A „no poaching agreement” is a type of agreement between companies that involves a promise by one company not to hire the employees of another company. These types of agreements have come under scrutiny by the European Union (EU) Competition Law because they can limit competition and harm employees` job mobility.
The primary concern with no poaching agreements is the potential for companies to collude and restrict competition by agreeing not to hire each other`s employees. This behavior can lead to a decrease in job opportunities and lower salaries for employees as companies may not be incentivized to offer competitive salaries or benefits if they know their competitors cannot poach their workers.

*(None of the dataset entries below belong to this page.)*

/-- The ME accepts the access at issue. -/
def accepts (s : State) (o : Opnds) (me : Nat) (b : Mask) : Bool :=
  match mePortOf (o.ve % 8) me with
  | some p => banksBelow s o.tile me p &&& b == 0
  | none => false

/-! ## Issue -/

/-- The atomic delivers its old value (R159). -/
def isRet (maj : Nat) (var : BitVec 3) : Bool :=
  if maj = 0xB8 then true else if maj = 0xB5 ∨ maj = 0xB6 then decide (2 ≤ var.toNat) else var == 1

/-- The kind of an access. -/
def accKind (maj : Nat) : AccKind :=
  match maj with
  | 0xA0 => .load
  | 0xA2 => .load
  | 0xA1 => .store
  | 0xA3 => .release
  | _ => .atomic

/-- The result that an access will have: latency 7 for a load, 9 for an atomic; its value comes from the bank. -/
def accessResult (maj : Nat) (o : Opnds) : Option (DestKind × Nat × Delivery) :=
  let d := perLane o (fun _ => (0#32, noFlags))
  match accKind maj with
  | .load => some (.value, 7, d)
  | .atomic => if isRet maj o.op.var then some (.value, 9, d) else none
  | _ => none

/-- The record of an access that is accepted in this cycle. -/
def accessOf (s : State) (o : Opnds) (maj : Nat) (kind : AccKind) (me addr : Nat) : Access :=
  { slot := o.slot, seq := o.seq, kind := kind, me := me, addr := addr, size := accessSize maj o.op.var
    lanes := o.mask &&& o.bValid, data := o.b, maj := maj, var := o.op.var.toNat, cmp := s.sreg o.slot (rawD o.trip.raw)
    scope := o.op.var.toNat, issue := s.mcnt, epc := s.position o.slot, held := false }

/-- Sends an access on its way: its bank read at the start and its performance at the end of issue + 3. -/
def sendAccess (s : State) (a : Access) : State :=
  let (id, s1) := s.fresh
  let s2 := { s1 with accs := mset s1.accs id a }
  (s2.planN (s.mcnt + 3) rkStart .bankAccessPerform id 0).planN (s.mcnt + 3) rkPerform .bankAccessPerform id 1

/-- The issue of an access instruction (R145 to R147). -/
def accessBody (maj : Nat) (o : Opnds) (s : State) : Issued :=
  let res := accessResult maj o
  if !o.on then { Issued.only s with res := res }
  else if maj = 0xA2 ∧ releaseOut s o.slot then Issued.ends s .hold
  else
    match checkAccess s o maj with
    | .trap c d => Issued.ends s (.trap c d)
    | .fetch c x => Issued.ends s (if o.level = .t then .trap 0x08C x else .fetch c x)
    | .aperture t off =>
      if maj = 0xA0 ∨ maj = 0xA2 then { Issued.only s with res := res }
      else Issued.only (sendAccess s (accessOf s o maj .aperture (8 * t) off))
    | .hit me addr ord =>
      let b := banksOf (accessSize maj o.op.var) addr
      if orderBlocks s o.slot me ord addr (accessSize maj o.op.var) || !accepts s o me b then
        Issued.ends s (if o.level = .t then .retry 0x080 else .flush 0x080)
      else
        let m := 8 * o.tile + me
        { Issued.only (sendAccess (takeBanks s m b) (accessOf s o maj (accKind maj) m addr)) with res := res }

/-- R148. -/
def execLd (op : Op) (s : State) : Host.Outcome State Fault Refusal := .next (issueVE 0xA0 op (accessBody 0xA0) s)
/-- R148. -/
def execSt (op : Op) (s : State) : Host.Outcome State Fault Refusal := .next (issueVE 0xA1 op (accessBody 0xA1) s)
/-- R152. -/
def execLda (op : Op) (s : State) : Host.Outcome State Fault Refusal := .next (issueVE 0xA2 op (accessBody 0xA2) s)
/-- R151. -/
def execStrl (op : Op) (s : State) : Host.Outcome State Fault Refusal := .next (issueVE 0xA3 op (accessBody 0xA3) s)
/-- R159. -/
def execAadd (op : Op) (s : State) : Host.Outcome State Fault Refusal := .next (issueVE 0xB0 op (accessBody 0xB0) s)
/-- R159. -/
def execAsub (op : Op) (s : State) : Host.Outcome State Fault Refusal := .next (issueVE 0xB1 op (accessBody 0xB1) s)
/-- R159. -/
def execAand (op : Op) (s : State) : Host.Outcome State Fault Refusal := .next (issueVE 0xB2 op (accessBody 0xB2) s)
/-- R159. -/
def execAor (op : Op) (s : State) : Host.Outcome State Fault Refusal := .next (issueVE 0xB3 op (accessBody 0xB3) s)
/-- R159. -/
def execAxor (op : Op) (s : State) : Host.Outcome State Fault Refusal := .next (issueVE 0xB4 op (accessBody 0xB4) s)
/-- R159. -/
def execAmin (op : Op) (s : State) : Host.Outcome State Fault Refusal := .next (issueVE 0xB5 op (accessBody 0xB5) s)
/-- R159. -/
def execAmax (op : Op) (s : State) : Host.Outcome State Fault Refusal := .next (issueVE 0xB6 op (accessBody 0xB6) s)
/-- R159. -/
def execAxch (op : Op) (s : State) : Host.Outcome State Fault Refusal := .next (issueVE 0xB7 op (accessBody 0xB7) s)
/-- R159. -/
def execAcas (op : Op) (s : State) : Host.Outcome State Fault Refusal := .next (issueVE 0xB8 op (accessBody 0xB8) s)
/-- R159: the loader refuses it at levels T and D (R93). -/
def execAfadd (op : Op) (s : State) : Host.Outcome State Fault Refusal := .next (issueVE 0xB9 op (accessBody 0xB9) s)

/-- The slot is held by a fence: a prior access is outstanding (R150). -/
def fenceHeld (s : State) (n : Nat) : Bool := priorPending s n (s.slot n).seq

/-- R150. -/
def execFence (op : Op) (s : State) : Host.Outcome State Fault Refusal :=
  .next (actVE 0xA4 op (fun o s1 =>
    if fenceHeld s1 o.slot then Issued.ends (flushMerged s1 o.slot) .hold else Issued.only s1) s)

/-! ## Performance -/

/-- The function of an atomic (R159). -/
def atomicFn (maj var : Nat) (cmp old b : Word) : Word :=
  match maj with
  | 0xB0 => old + b
  | 0xB1 => old - b
  | 0xB2 => old &&& b
  | 0xB3 => old ||| b
  | 0xB4 => old ^^^ b
  | 0xB5 => if var % 2 = 0 then (if b.slt old then b else old) else (if b.ult old then b else old)
  | 0xB6 => if var % 2 = 0 then (if old.slt b then b else old) else (if old.ult b then b else old)
  | 0xB7 => b
  | 0xB8 => if old = cmp then b else old
  | _ => BitVec.ofNat 32 (fAdd fp32 old.toNat b.toNat).1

The EU Competition Law prohibits agreements between companies that limit competition in any way. The law considers no poaching agreements to be anti-competitive because they can prevent employees from seeking better job opportunities and limit competition in the job market.

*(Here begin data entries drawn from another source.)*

-- ==== Sys2Proof/Machine/CodeChecks.lean ====
section
/-! DEFINITION. The loader's checks of a slot's and an element's code (R16, R17, R20, R25 to R29, R63, R66 to R75, R84 to R104,
R121, R139, R144, R226, R227, R232, R233, R236, R390). -/

namespace Sys2Proof.Machine

/-! ## One instruction -/

/-- The levels at which an opcode is accepted (R93, R94, R108, R226). -/
def levelAdmits (lv : Level) (maj : Nat) (op : Op) : Bool :=
  match maj with
  | 0x06 => op.var == 0 || lv != .t
  | 0x10 => lv != .t || (op.acls == 5 && (op.bcls == 5 || op.bcls == 7))
  | 0x11 => lv == .t
  | 0x12 => lv != .t
  | 0x17 => lv != .t
  | 0xB9 => lv == .f
  | 0xEB => lv != .t
  | 0xEC => lv != .t
  | _ => true

/-- The Helm graphs that hold an H-kind opcode: 0 scheduler, 1 fault handler, 2 loader, 3 audit manager, 4 Teller upkeep; none for a
graph of a context (R85, R89). -/
def helmAdmits (helm : Option Nat) (maj : Nat) : Bool :=
  match helm with
  | none => !isHelmKind maj
  | some k => if maj = 0x1B ∨ maj = 0x1C then k == 2 else if maj = 0x1D then [0, 1, 3].contains k else true

/-- The largest index that a literal may give for source A and source B (R144). -/
def indexLimits (maj : Nat) : Option Nat × Option Nat :=
  if maj = 0xA5 ∨ maj = 0xA7 then (some 7, none)
  else if maj = 0xA6 then (some 7, some 31)
  else if maj = 0xC0 then (some 31, none)
  else if maj = 0xC1 then (some 15, none)
  else (none, none)

/-- The word of an entry of a VE's switch tables in an image (R68). -/
def Code.switchWord (c : Code) (port phase : Nat) : Word := imageWord c.g (0x4000 + 32 * c.ve + 16 * port + phase)

/-- What the loader checks of an instruction's operation and literal, whether a path reaches it or not: the opcode's place and level, the
range of an index literal, an assay group for SIGN (R85, R93 to R95, R144, R236). -/
def Code.opReports (c : Code) (helm : Option Nat) (blk : Option Config.BlockImg) (l : Line) : List Config.Report :=
  let op := l.op
  let bad (b : Bool) (k : Config.Check) : List Config.Report := if b then [c.at_ k l.at_] else []
  let lits := indexLimits l.maj
  let beyond (lim : Option Nat) (cls : BitVec 3) : Bool := match lim, op.form with
    | some n, .long _ _ w => cls == 5 && decide (n < w.toNat)
    | _, _ => false
  bad (!helmAdmits helm l.maj) .illegalEncoding
    ++ bad (beyond lits.1 op.acls || beyond lits.2 op.bcls) .illegalEncoding
    ++ bad (helm.isNone && !levelAdmits c.level l.maj op) .level
    ++ bad (l.maj == 0x15 && (blk.bind (fun b => b.assay)).isNone) .noAssayGroup

/-- What it checks of an instruction with its route and register-address words (R20, R63, R66, R227, R233). -/
def Code.wordReports (c : Code) (helm : Option Nat) (alms : List Nat) (blk : Option Config.BlockImg) (u : Use) : List Config.Report :=
  let op := u.l.op
  let maj := u.l.maj
  let t : Trip := { rtw := u.rtw, raw := u.raw, lit := none }
  let fans := (List.range 6).filter (fun g => pushes op && t.fan.getLsbD g)
  let bad (b : Bool) (k : Config.Check) (ring : Config.Spot) : List Config.Report := if b then [c.named k ring u.l.at_ 0] else []
  bad (checkRaw maj op u.raw).isSome .illegalEncoding .raRing
    ++ bad (pushes op && fans.isEmpty) .pushWithNoTarget .rtRing
    ++ bad ((popList op t).any (fun p => !portExists c.ve p)) .portAbsent .raRing
    ++ bad (fans.any (fun g => decide (g < 4) && (meOf c.ve (4 + g)).isNone)) .portAbsent .rtRing
    ++ bad (maj == 0x0C && c.level == .d && helm.isNone && [0, 1, 2, 6, 8].contains (rawA u.raw)) .placementReadAtLevelD .raRing
    ++ bad (maj == 0x0C && (blk.map (fun b => b.twin)).getD false && [6, 8].contains (rawA u.raw)) .placementReadInTwin .raRing
    ++ bad (maj == 0x11 && op.acls == 5 && !alms.contains ((c.constOf op (rawA u.raw)).toNat % 256)) .noSuchAlmanac .opRing

/-- What it checks of an instruction as an issue order of the slot reaches it; `limit` gives the cycles from the start of the slot's
block by which a wait must end at level T (R68, R139, R232). -/
def Code.pathReports (c : Code) (limit : Option Nat) (u : Use) : List Config.Report :=
  let op := u.l.op
  let maj := u.l.maj
  let t : Trip := { rtw := u.rtw, raw := u.raw, lit := none }
  let ports := (popList op t).filter (fun p => decide (p ≤ 1) && !(c.switchWord p t.phase).getLsbD 31)
    ++ ((List.range 2).filter (fun p => pushes op && t.fan.getLsbD (4 + p) && !(c.switchWord p t.phase).getLsbD 19))
  let bad (b : Bool) (k : Config.Check) : List Config.Report := if b then [c.at_ k u.l.at_] else []
  ports.map (fun p => c.named .switchEntry .rtRing u.l.at_ (16 * p + t.phase))
    ++ bad (maj == 0x10 && c.level == .t && op.acls == 5 && decide ((limit.getD (c.waitEnd op u.raw + 1)) ≤ c.waitEnd op u.raw)) .waitBeyondDeadline
    ++ bad (maj == 0x88 && u.qpos != 0 && op.var.toNat != u.qvar) .qblkBlockIncomplete
    ++ bad (maj == 0x88 && u.qpos == 32 && op.acls != 7) .qblkReleasePops
    ++ bad ((maj == 0x07 || maj == 0x08) && u.qpos != 0) .safePointInQblkBlock
    ++ bad (isRounding maj op.var.toNat && c.stoch && u.qpos != 0 && u.qpos != 32) .ditherOrder

/-! ## The encodings of a slot -/

/-- The check that a word which is no instruction fails (R25, R26, R95, R98). -/
def badWordCheck (e : IllFormed) (ring : Bool) (w : Word) : Config.Check :=
  let maj := (w.extractLsb' 16 8).toNat
  if e = .truncated then .instructionMemory
  else if e = .formNotAllowed ∧ ring ∧ sequencedOnly maj then .transferInRingMode
  else if e = .formNotAllowed ∧ !ring ∧ needsLiteral maj then .targetNotLiteral
  else .illegalEncoding

/-- Words of a slot's blocks that are no instruction (R71, R95, R98). -/
def Code.badLines (c : Code) : List Config.Report :=
  c.x.blocks.flatMap (fun b => (blockLines c.mem b.2).filterMap (fun l => match l.2 with
    | .ok _ => none
    | .error e => some (c.at_ (badWordCheck e false (mget 0 c.mem l.1)) l.1)))

/-- The errors that lie in the register-address word. -/
def inRawWord (e : IllFormed) : Bool := [.indexRange, .specialRegister, .addend, .relation].contains e

/-- Ring lengths and places, and the period (R25, R69, R70). -/
def Code.ringShape (c : Code) : List Config.Report :=
  let r := c.x.rings
  let ok (n : Nat) : Bool := decide (1 ≤ n) && decide (n ≤ 256)
  if !ok r.lo || !ok r.lr || !ok r.la then [c.report .instructionMemory .number 0 0 0]
  else if 2048 < r.op + r.lo ∨ 4096 < r.rt + r.lr ∨ 4096 < r.ra + r.la then [c.report .instructionMemory .number 0 0 0]
  else if 65536 < ringPeriod r then [c.report .ringPeriod .number (ringPeriod r) 0 0]
  else []

/-- Triplets of a slot's rings that are no instruction (R70, R95, R98). -/
def Code.badTriplets (c : Code) : List Config.Report :=
  (List.range (ringPeriod c.x.rings)).filterMap (fun n =>
    let w := mget 0 c.mem (c.x.rings.op + n % c.x.rings.lo)
    match ringLine c.mem c.x.rings n with
    | .ok _ => none
    | .error e => some (c.named (badWordCheck e true w) (if inRawWord e then .raRing else .opRing) n 0))

/-! ## Sequenced code -/

/-- Two blocks of an element that share words and disagree on where instructions begin (R72). -/
def boundaryClash (m : Map Word) (a b : Config.BlockImg) : Option Nat :=
  let la := (blockLines m a).map Prod.fst
  let lb := (blockLines m b).map Prod.fst
  (List.range 2048).find? (fun i => decide (a.base ≤ i) && decide (i < a.base + a.len) && decide (b.base ≤ i) && decide (i < b.base + b.len)
    && la.contains i != lb.contains i)

/-- 32-bit instructions that two paths reach with different held words (R74). -/
def Code.heldClash (c : Code) (w : Walk) : List Config.Report :=
  w.seen.filterMap (fun p => match lineAt c.mem p.1.ia with
    | .ok l =>
      if l.op.words.isNone && w.seen.any (fun q => q.1.ia == p.1.ia && (q.1.hrw != p.1.hrw || q.1.haw != p.1.haw)) then
        some (c.at_ .heldWords p.1.ia)
      else none
    | .error _ => none)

Violations of EU Competition Law can result in significant fines for companies involved in no poaching agreements. As of 2021, the EU has taken a strong stance against these types of agreements, with the European Commission announcing that it would investigate no poaching agreements and other anti-competitive practices in the tech industry.
While no poaching agreements can appear to benefit companies at first, they ultimately harm employees and limit job mobility. Companies must take care to ensure that their hiring practices do not violate EU Competition Law and to encourage fair competition in the job market.
In conclusion, the EU Competition Law prohibits no poaching agreements between companies due to their potential anti-competitive effects, including limiting job opportunities and salaries for employees. Companies must comply with the law and promote healthy competition in the job market to ensure fair and equal opportunities for all employees.